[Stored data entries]

/---

-- ==== Sys2Proof/Machine/Inv.lean ====
section
/-! DEFINITION. INV (spec/12 R276 to R281): inversion of a monotone routine, one routine run at a time. The warp keeps the INV's progress in `inv`; a run begins at the routine's header and ends at its RET, where the next run is set up. -/
namespace Sys2Proof.Machine

/-- The ordered key of an f32 pattern (R278, mode 1). -/
def invKey (x : Lane) : Nat := if x.getLsbD 31 then (~~~x).toNat else x.toNat + 2 ^ 31
def invUnkey (k : Nat) : Lane := if 2 ^ 31 ≤ k then BitVec.ofNat 32 (k - 2 ^ 31) else ~~~(BitVec.ofNat 32 k)
def fLe (a b : Lane) : Bool := (fcmp .le a.toNat b.toNat).1
def fLt (a b : Lane) : Bool := (fcmp .lt a.toNat b.toNat).1
def fEq (a b : Lane) : Bool := (fcmp .eq a.toNat b.toNat).1
def isNaN32 (a : Lane) : Bool := (f32.dec a.toNat).isNan

/-- R278: the midpoint. INV's own arithmetic rounds to nearest and raises no flag. -/
def invMid (mode1 : Bool) (lo hi : Lane) : Lane :=
  if mode1 then invUnkey ((invKey lo + invKey hi) / 2)
  else
    let d := (f32.sub .rn hi.toNat lo.toNat).1
    let h := (f32.div .rn d 0x40000000).1
    BitVec.ofNat 32 (f32.add .rn lo.toNat h).1
/-- R278: the tolerance 2^(TOL − 32). -/
def invTol (t : BitVec 6) : Lane := BitVec.ofNat 32 ((t.toNat + 95) * 2 ^ 23)
def invMax (o : InvOps) : Nat := if o.maxit = 0 then 64 else o.maxit.toNat
/-- R278: a lane that needs no further iteration. -/
def invDone (o : InvOps) (lo hi cnt : Lane) : Bool :=
  decide (cnt.toNat % 128 = invMax o) ||
  (if o.mode1 then decide (invKey hi ≤ invKey lo + 1)
   else
    fLe (BitVec.ofNat 32 (f32.sub .rn hi.toNat lo.toNat).1) (invTol o.tol) ||
    fEq (invMid false lo hi) lo || fEq (invMid false lo hi) hi)
/-- R278: the target lies between the ends' images. -/
def bracketed (o : InvOps) (dec : Bool) (lo hi flo fhi y : Lane) : Bool :=
  !isNaN32 lo && !isNaN32 hi && !isNaN32 flo && !isNaN32 fhi &&
  (if o.mode1 then decide (invKey lo ≤ invKey hi) else fLe lo hi) &&
  (if dec then fLe y flo && fLe fhi y else fLe flo y && fLe y fhi)

/-- An f32 value in units of 2^−149. -/
def f32Exact (a : Lane) : Option Int :=
  match f32.dec a.toNat with
  | .fin s m e => some (FV.int s m * 2 ^ (e + 149).toNat)
  | _ => none
/-- The exact distance; none is infinite. -/
def fDist (a y : Lane) : Option Nat :=
  match f32Exact a, f32Exact y with
  | some x, some z => some (x - z).natAbs
  | _, _ => if a = y then some 0 else none
/-- R278: the end whose image lies strictly nearer; lo between equals. -/
def closer (lo hi flo fhi y : Lane) : Lane :=
  match fDist fhi y, fDist flo y with
  | some h, some l => if h < l then hi else lo
  | some _, none => hi
  | none, _ => lo

def invB (o : InvOps) (hi : Bool) : BIdx := if o.hiPair then (if hi then 3 else 2) else (if hi then 1 else 0)
/-- Writes lanes of a bracket register. -/
def wrBrk (w : Warp) (b : BIdx) (m : Word) (f : Nat → Lane) : Warp :=
  { w with brk := putAt [] w.brk b.toNat (lanes w.W fun L => if m.getLsbD L then f L else w.brkLane b L) }

/-- What a boundary leaves (R281). -/
def invSnap (w : Warp) : InvSnap :=
  { vregs := w.vregs, sregs := w.sregs, masks := w.masks, brk := w.brk, sds := w.sds, exh := w.exh, fpstat := w.fpstat, opNext := w.opNext }
/-- The warp back at the INV: PC, block and exec as before it (R281). -/
def invBack (w : Warp) (r : InvRun) : Warp :=
  { w with inv := none, p := { w.p with pc := r.pc, hdr := r.hdr, atHdr := false, exec := r.exec0 } }
/-- The same with the state of the last boundary (R281). -/
def invStop (w : Warp) (r : InvRun) : Warp := invBack w.invUndo r
/-- R278, R281: at an iteration boundary of an INV, before an Eval or after the last one, or outside any. -/
def atBoundary (w : Warp) : Bool :=
  match w.inv with
  | none => true
  | some r => r.ph == .fin || (r.n == 0 && w.p.atHdr && w.p.pc == r.target)

/-- Eval(S, val): val into X for the lanes of S, exec := S, and to the routine's header. -/
def invEval (w : Warp) (r : InvRun) (ph : InvPhase) (S : Word) (val : Nat → Lane) : Warp :=
  let r := { r with snap := invSnap w }
  let w := w.markBoundary.wrV r.o.x S val
  { w with
    inv := some { r with ph := ph, run := S, n := 0 },
    p := { w.p with pc := r.target, atHdr := true, exec := S } }

/-- R278, R279: completion. -/
def invFinish (s : State) (r : InvRun) : Out :=
  let w := s.w
  let x := w.wrV r.o.x (maskOf w.W fun L => r.live.getLsbD L && !(w.lane (r.o.x + 1) L).getLsbD 31)
    fun L => closer (w.brkLane (invB r.o false) L) (w.brkLane (invB r.o true) L) (r.flo.getD L 0) (r.fhi.getD L 0) (r.y.getD L 0)
  let w := if r.live = 0 then w else x
  let w := (w.wrS 126 (BitVec.ofNat 64 r.ret))
  let w := if r.lu then w.freeV r.o.tgt else w
  let w := { w with inv := none, invValid := false, invIter := 0, p := { w.p with exec := r.exec0, hdr := r.hdr } }
  goTo { s with w := w } r.ret

/-- R278: the loop test: the lanes that still run get a midpoint; without any, the warp stands at the boundary after the last
Eval, at the RET, and completes the INV from there. -/
def invLoop (s : State) (r : InvRun) (run : Word) : Out :=
  let w := s.w
  let lo := fun L => w.brkLane (invB r.o false) L
  let hi := fun L => w.brkLane (invB r.o true) L
  let next := maskOf w.W fun L => run.getLsbD L && !(w.lane (r.o.x + 1) L).getLsbD 31 &&
    !invDone r.o (lo L) (hi L) (w.lane (r.o.x + 1) L)
  if next = 0 then
    .next { s with w := { w.markBoundary with
      inv := some { r with ph := .fin, run := 0, n := 0, snap := invSnap w }, wait := .none, stalled := false } }
  else
    let m := lanes w.W fun L => invMid r.o.mode1 (lo L) (hi L)
    .next { s with w := invEval { w with wait := .none, stalled := false } { r with m := m } .mid next fun L => m.getD L 0 }

/-- R280: failed lanes drop out under NT, or trap at the boundary with the INV named. -/
def invFail (s : State) (r : InvRun) (code : Nat) (bad : Word) (k : State → Out) : Out :=
  if bad = 0 then k s
  else if r.o.nt then
    let w := s.w.wrV r.o.x bad fun _ => 0x7FC00000
    let c := fun L => w.lane (r.o.x + 1) L
    k { s with w := w.wrV (r.o.x + 1) bad fun L => c L ||| 0x80000000 }
  else trap { s with w := invBack s.w r } { code := code, tmask := bad }

/-- R278: the end of a routine run. -/
def invRunEnd (s : State) (r : InvRun) : Out :=
  let w := s.w
  let f := fun L => w.lane r.o.y L
  let lo := fun L => w.brkLane (invB r.o false) L
  let hi := fun L => w.brkLane (invB r.o true) L
  match r.ph with
  | .lo =>
    .next { s with w := invEval { w with wait := .none, stalled := false } { r with flo := lanes w.W f } .hi r.live hi }
  | .hi =>
    let r := { r with fhi := lanes w.W f }
    let bad := maskOf w.W fun L => r.live.getLsbD L &&
      !bracketed r.o r.dec (lo L) (hi L) (r.flo.getD L 0) (f L) (r.y.getD L 0)
    invFail s r 0x0B bad fun s => invLoop s r r.live
  | .mid =>
    let out := fun L => isNaN32 (f L) || (fLt (f L) (r.flo.getD L 0) && fLt (f L) (r.fhi.getD L 0)) ||
      (fLt (r.flo.getD L 0) (f L) && fLt (r.fhi.getD L 0) (f L))
    let bad := maskOf w.W fun L => r.run.getLsbD L && out L
    let good := r.run &&& ~~~bad
    let up := fun L => if r.dec then fLt (r.y.getD L 0) (f L) else fLt (f L) (r.y.getD L 0)
    let toLo := maskOf w.W fun L => good.getLsbD L && up L
    let toHi := good &&& ~~~toLo
    let c := fun L => w.lane (r.o.x + 1) L
    let w1 := wrBrk w (invB r.o false) toLo fun L => r.m.getD L 0
    let w2 := wrBrk w1 (invB r.o true) toHi fun L => r.m.getD L 0
    let w3 := if good = 0 then w2 else w2.wrV (r.o.x + 1) good fun L => c L + 1
    let r := { r with
      flo := lanes w.W fun L => if toLo.getLsbD L then f L else r.flo.getD L 0,
      fhi := lanes w.W fun L => if toHi.getLsbD L then f L else r.fhi.getD L 0 }
    invFail { s with w := { w3 with invIter := w3.invIter + 1 } } r 0x0A bad fun s => invLoop s r good
  | .fin => invFinish s r

/-- RET inside a routine run: it waits until Y has been written, as any reader of Y does. After the last run it completes the INV. -/
def invRet (s : State) (r : InvRun) : Out :=
  if r.ph = .fin then invFinish s r
  else gate { vsrc := [(r.o.y, false)] } s fun _ sf => invRunEnd (sf.count 0) r

/-- The 64-bit CALL that must follow and end the body (R174): its offset. Where its word cannot be fetched the INV raises PREFIX, as if
another instruction stood there (log 49). -/
def invCall (s : State) : Option (BitVec 32) :=
  if s.w.p.pc + 16 ≠ bodyEnd s.w then none
  else match fetch4 s s.w (s.w.p.pc + 8) with
    | .error _ => none
    | .ok x => match decode x with
      | .ok (.call _ off) => some off
      | _ => none

/-- What INV reads and writes when it issues; one that goes on from INVSTATE reads its counts in X+1 (R281). -/
def invUse (w : Warp) (o : InvOps) : Use :=
  { vsrc := (o.tgt, false) :: if w.invValid then [(o.x + 1, false)] else [], vdst := [o.x, o.x + 1], sdst := [126], ms := o.ms }
/-- INV (R276, R278, R281). -/
def execInv (c : Ctl) (o : InvOps) (s : State) : Out :=
  match invCall s with
  | none => illegal s 0x0B
  | some off =>
    if [o.x, o.x + 1, o.y, o.tgt].any fun r => (s.w.portOf r).isSome then trap s { code := 0x0C }
    else if !s.w.full then trap s { code := 3 }
    else
      let target := cTarget s.w off / 2 * 2
      match targetBad s target true none with
      | some t => trap s t
      | none =>
        let h : Word := match headerAt s s.w target with
          | .ok (some h) => h
          | _ => 0
        if !Hdr.mono h then illegal s 0x09
        else gate (invUse s.w o) s fun s sf =>
          let w := sf.w
          let E := s.w.activeMask o.ms
          let w := if w.invValid || E = 0 then w else w.wrV (o.x + 1) E fun _ => 0
          let w := if w.invValid then w else { w with invValid := true, invIter := 0 }
          let live := maskOf w.W fun L => E.getLsbD L && !(w.lane (o.x + 1) L).getLsbD 31
          let z := lanes w.W fun _ => (0 : Lane)
          let r : InvRun := {
            o := o, pc := w.p.pc, hdr := w.p.hdr, target := target, ret := bodyEnd w, exec0 := w.p.exec, active := E, ph := .lo,
            dec := Hdr.dec h, lu := luC c, y := lanes w.W fun L => s.w.lane o.tgt L, m := z, flo := z, fhi := z,
            live := live, run := 0, n := 0 }
          let sf := charge sf w.id.vdev w.die 0 0 1
          if live = 0 then invFinish { sf with w := w } r
          else .next { sf with
            w := invEval { w with lastSite := none, win := w.win - 1, wait := .none, stalled := false } r .lo live
              fun L => w.brkLane (invB o false) L,
            freeCtr := sf.freeCtr + 1 }

end Sys2Proof.Machine
end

\---

From the records above, copy only the lines starting with the line that holds "no flag. -/" and going on through the line that holds "2^(TOL − 32). -/", exactly as written.

> [Solution for this problem]
/-- R278: the midpoint. INV's own arithmetic rounds to nearest and raises no flag. -/
def invMid (mode1 : Bool) (lo hi : Lane) : Lane :=
  if mode1 then invUnkey ((invKey lo + invKey hi) / 2)
  else
    let d := (f32.sub .rn hi.toNat lo.toNat).1
    let h := (f32.div .rn d 0x40000000).1
    BitVec.ofNat 32 (f32.add .rn lo.toNat h).1
/-- R278: the tolerance 2^(TOL − 32). -/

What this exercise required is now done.